> _Extracted data_:
++++++++
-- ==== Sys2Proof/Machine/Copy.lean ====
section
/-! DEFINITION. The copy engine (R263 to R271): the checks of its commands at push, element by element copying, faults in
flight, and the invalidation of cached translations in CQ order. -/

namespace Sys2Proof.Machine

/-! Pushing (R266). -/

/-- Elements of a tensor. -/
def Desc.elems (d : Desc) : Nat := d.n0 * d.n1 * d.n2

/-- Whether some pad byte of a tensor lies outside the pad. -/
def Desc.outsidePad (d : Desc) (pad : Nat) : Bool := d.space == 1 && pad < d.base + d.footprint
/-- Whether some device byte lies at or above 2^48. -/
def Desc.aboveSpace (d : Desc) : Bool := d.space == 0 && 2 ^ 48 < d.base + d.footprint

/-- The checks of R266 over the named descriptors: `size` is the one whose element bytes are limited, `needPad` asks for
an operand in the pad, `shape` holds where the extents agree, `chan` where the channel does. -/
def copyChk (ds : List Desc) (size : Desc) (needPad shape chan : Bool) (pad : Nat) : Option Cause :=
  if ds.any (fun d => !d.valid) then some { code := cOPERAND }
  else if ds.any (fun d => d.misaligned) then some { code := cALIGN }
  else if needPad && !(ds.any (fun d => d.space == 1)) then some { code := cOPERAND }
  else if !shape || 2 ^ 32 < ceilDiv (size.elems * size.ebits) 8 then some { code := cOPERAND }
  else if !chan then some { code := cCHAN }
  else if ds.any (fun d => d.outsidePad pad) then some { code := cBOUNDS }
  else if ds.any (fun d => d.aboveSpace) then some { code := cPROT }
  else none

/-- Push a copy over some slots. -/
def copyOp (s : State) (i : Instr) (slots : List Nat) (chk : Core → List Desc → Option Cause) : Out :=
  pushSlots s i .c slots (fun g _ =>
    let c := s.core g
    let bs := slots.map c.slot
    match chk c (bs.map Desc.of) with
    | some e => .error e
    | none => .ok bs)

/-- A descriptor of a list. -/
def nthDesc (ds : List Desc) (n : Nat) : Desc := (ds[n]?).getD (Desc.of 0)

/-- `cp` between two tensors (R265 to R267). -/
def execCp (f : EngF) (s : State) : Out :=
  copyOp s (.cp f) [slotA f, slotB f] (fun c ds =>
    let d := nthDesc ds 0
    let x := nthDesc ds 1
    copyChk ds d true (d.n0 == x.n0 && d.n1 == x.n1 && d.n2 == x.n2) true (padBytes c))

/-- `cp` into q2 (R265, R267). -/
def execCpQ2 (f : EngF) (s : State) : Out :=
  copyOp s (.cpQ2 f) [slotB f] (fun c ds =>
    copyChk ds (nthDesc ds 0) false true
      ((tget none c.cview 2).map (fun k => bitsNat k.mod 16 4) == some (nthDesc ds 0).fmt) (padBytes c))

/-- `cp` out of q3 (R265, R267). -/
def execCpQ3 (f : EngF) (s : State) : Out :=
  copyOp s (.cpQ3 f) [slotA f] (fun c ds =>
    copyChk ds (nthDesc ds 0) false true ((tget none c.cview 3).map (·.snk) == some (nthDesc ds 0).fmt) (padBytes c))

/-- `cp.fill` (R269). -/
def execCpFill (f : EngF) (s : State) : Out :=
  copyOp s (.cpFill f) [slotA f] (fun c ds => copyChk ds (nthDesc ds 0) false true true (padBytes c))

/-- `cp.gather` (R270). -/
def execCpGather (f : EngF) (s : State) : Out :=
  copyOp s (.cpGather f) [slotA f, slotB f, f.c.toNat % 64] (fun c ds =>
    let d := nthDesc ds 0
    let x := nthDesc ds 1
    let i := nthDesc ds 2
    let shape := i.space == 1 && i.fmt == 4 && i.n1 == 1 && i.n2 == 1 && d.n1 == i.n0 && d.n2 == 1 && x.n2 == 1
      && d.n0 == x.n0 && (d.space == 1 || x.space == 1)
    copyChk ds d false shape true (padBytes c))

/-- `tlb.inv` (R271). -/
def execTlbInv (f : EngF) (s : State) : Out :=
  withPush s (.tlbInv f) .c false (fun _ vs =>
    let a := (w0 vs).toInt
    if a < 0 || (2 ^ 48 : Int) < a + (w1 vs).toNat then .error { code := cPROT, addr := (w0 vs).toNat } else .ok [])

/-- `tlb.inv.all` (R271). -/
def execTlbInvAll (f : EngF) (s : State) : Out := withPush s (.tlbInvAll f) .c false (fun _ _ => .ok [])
++++++++
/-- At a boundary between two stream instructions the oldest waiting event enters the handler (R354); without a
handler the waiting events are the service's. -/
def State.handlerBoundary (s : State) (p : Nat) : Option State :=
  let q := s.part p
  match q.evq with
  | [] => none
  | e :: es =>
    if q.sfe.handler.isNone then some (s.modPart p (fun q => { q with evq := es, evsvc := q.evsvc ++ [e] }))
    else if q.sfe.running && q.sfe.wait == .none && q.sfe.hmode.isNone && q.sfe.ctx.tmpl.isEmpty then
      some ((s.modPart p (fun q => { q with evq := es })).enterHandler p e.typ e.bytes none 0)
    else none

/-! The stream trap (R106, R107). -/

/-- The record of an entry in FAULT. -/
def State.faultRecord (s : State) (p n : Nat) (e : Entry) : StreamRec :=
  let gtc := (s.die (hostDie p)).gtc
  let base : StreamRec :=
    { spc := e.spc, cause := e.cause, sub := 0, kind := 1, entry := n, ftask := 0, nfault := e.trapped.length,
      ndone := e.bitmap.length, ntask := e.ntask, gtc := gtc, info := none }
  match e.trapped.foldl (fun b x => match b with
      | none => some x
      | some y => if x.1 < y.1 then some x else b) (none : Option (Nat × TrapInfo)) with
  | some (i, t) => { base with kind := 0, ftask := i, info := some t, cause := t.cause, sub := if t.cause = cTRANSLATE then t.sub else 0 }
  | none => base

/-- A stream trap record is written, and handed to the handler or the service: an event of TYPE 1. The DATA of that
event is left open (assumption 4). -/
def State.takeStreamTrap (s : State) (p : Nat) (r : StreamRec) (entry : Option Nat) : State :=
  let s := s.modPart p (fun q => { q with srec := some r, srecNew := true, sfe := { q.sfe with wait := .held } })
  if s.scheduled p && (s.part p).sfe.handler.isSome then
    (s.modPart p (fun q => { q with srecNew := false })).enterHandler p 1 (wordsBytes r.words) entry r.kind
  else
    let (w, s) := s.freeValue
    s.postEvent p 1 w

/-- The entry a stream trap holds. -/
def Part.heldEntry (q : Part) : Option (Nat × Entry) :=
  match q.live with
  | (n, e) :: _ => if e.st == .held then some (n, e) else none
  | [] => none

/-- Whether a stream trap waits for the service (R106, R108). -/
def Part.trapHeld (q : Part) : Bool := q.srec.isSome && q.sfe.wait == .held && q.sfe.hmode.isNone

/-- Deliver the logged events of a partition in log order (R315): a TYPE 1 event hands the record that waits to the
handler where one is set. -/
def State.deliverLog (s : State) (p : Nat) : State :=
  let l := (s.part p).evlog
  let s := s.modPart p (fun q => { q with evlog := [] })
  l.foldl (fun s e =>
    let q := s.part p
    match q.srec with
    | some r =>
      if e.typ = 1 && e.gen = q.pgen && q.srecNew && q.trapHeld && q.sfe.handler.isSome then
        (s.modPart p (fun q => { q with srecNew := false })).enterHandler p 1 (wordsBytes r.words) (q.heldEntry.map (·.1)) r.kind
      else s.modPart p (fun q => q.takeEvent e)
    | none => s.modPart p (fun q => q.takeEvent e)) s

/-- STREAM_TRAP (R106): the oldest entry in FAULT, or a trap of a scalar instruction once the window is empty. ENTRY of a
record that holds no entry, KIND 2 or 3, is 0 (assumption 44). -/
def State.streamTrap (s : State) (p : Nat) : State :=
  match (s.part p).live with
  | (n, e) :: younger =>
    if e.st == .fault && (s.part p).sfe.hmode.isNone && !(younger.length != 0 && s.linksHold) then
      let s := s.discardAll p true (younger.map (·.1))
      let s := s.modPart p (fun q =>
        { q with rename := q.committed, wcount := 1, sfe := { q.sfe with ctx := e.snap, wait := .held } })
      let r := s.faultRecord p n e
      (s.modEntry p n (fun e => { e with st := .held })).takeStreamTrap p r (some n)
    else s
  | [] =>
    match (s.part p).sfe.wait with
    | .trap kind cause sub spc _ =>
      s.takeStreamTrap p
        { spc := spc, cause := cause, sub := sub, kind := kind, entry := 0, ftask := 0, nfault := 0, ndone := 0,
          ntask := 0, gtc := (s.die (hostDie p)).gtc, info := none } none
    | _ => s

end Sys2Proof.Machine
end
++++++++
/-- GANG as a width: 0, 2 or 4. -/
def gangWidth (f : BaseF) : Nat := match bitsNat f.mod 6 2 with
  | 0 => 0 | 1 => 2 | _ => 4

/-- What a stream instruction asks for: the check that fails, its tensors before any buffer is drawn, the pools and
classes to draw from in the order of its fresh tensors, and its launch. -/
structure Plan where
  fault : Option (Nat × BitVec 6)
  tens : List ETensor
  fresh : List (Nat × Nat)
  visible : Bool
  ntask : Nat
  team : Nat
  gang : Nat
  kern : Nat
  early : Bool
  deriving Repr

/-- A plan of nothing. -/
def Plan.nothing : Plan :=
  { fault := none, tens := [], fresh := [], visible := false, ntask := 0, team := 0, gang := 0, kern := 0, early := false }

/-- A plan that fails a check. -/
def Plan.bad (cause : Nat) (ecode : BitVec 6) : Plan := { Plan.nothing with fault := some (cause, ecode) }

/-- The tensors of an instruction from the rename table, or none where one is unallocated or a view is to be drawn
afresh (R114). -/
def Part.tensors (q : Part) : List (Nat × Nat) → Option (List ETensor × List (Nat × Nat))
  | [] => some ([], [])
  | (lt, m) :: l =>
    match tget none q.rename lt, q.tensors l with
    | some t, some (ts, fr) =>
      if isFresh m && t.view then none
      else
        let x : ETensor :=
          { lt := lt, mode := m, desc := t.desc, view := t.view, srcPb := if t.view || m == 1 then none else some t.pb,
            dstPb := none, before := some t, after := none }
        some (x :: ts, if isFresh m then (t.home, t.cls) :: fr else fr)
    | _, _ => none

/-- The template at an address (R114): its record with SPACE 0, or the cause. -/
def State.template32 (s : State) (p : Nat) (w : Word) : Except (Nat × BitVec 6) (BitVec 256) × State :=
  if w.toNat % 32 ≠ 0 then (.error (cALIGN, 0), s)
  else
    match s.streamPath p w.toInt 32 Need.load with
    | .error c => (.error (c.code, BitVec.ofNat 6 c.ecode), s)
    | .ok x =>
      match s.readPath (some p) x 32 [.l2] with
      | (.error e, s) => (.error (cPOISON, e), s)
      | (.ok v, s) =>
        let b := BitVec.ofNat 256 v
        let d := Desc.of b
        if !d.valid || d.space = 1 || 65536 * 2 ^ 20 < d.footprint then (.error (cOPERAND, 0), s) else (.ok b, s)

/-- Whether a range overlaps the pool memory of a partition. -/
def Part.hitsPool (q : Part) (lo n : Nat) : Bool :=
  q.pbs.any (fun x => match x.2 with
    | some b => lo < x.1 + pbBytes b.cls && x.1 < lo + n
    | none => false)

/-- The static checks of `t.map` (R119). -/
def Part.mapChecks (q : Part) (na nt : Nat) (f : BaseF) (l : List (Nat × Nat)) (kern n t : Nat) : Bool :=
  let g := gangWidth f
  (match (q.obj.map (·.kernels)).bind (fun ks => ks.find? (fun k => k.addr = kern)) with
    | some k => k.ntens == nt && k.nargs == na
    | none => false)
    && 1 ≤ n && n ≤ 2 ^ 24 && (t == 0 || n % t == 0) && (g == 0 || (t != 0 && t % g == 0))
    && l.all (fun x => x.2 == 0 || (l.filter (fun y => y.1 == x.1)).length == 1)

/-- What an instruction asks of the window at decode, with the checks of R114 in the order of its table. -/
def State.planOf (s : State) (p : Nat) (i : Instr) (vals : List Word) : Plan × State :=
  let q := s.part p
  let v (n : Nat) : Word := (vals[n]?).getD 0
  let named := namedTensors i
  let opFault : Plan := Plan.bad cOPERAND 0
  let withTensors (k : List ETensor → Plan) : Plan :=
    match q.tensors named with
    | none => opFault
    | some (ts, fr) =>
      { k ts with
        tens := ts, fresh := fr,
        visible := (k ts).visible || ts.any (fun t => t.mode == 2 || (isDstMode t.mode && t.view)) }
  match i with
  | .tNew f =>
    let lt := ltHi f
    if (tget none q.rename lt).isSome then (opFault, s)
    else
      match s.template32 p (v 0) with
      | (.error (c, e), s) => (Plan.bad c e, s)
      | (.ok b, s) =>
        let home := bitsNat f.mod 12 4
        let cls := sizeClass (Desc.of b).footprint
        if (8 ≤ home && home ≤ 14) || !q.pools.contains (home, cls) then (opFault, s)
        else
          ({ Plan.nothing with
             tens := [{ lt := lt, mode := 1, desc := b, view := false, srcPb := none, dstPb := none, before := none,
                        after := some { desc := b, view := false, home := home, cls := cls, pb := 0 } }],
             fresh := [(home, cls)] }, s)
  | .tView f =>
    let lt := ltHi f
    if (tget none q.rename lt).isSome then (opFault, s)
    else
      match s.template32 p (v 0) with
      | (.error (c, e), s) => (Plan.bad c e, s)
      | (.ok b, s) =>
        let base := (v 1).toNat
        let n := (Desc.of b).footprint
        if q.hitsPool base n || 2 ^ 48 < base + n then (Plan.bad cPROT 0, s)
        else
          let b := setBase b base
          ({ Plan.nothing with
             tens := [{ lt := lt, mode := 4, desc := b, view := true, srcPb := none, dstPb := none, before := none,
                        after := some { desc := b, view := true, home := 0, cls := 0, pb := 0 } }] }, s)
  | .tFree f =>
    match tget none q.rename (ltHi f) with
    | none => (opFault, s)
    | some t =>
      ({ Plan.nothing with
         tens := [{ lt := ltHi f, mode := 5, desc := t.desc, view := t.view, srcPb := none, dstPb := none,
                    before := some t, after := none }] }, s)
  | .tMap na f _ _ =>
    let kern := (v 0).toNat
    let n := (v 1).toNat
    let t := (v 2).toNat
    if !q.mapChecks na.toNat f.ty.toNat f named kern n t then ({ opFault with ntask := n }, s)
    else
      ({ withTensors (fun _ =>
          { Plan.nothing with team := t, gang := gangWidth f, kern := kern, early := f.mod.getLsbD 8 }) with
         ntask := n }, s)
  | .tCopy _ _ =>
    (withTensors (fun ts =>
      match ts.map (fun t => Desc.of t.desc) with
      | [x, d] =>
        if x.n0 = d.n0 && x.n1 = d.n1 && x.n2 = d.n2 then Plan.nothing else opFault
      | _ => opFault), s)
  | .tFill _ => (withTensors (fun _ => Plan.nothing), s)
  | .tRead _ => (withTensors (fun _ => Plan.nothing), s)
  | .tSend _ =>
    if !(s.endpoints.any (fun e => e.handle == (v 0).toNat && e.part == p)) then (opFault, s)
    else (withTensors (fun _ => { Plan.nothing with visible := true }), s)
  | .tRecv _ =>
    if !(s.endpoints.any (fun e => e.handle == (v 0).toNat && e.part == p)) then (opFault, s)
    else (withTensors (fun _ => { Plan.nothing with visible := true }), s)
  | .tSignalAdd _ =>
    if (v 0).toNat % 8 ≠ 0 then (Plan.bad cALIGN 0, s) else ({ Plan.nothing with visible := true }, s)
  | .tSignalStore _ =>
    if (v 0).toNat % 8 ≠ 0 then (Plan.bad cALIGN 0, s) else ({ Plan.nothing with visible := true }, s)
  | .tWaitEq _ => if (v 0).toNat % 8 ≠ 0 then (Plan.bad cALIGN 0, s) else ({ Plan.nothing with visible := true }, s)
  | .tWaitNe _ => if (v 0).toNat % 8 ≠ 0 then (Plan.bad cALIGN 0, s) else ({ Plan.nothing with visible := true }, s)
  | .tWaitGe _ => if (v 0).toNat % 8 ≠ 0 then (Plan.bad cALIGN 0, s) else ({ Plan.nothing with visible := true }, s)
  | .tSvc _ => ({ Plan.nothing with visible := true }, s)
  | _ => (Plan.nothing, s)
++++++++
Leave out every line above except those from the line with "-- ==== Sys2Proof/Machine/Copy.lean" up to and including the line with "def Desc.aboveSpace (d", and copy those exactly.

> _Result of the task_:
-- ==== Sys2Proof/Machine/Copy.lean ====
section
/-! DEFINITION. The copy engine (R263 to R271): the checks of its commands at push, element by element copying, faults in
flight, and the invalidation of cached translations in CQ order. -/

namespace Sys2Proof.Machine

/-! Pushing (R266). -/

/-- Elements of a tensor. -/
def Desc.elems (d : Desc) : Nat := d.n0 * d.n1 * d.n2

/-- Whether some pad byte of a tensor lies outside the pad. -/
def Desc.outsidePad (d : Desc) (pad : Nat) : Bool := d.space == 1 && pad < d.base + d.footprint
/-- Whether some device byte lies at or above 2^48. -/
def Desc.aboveSpace (d : Desc) : Bool := d.space == 0 && 2 ^ 48 < d.base + d.footprint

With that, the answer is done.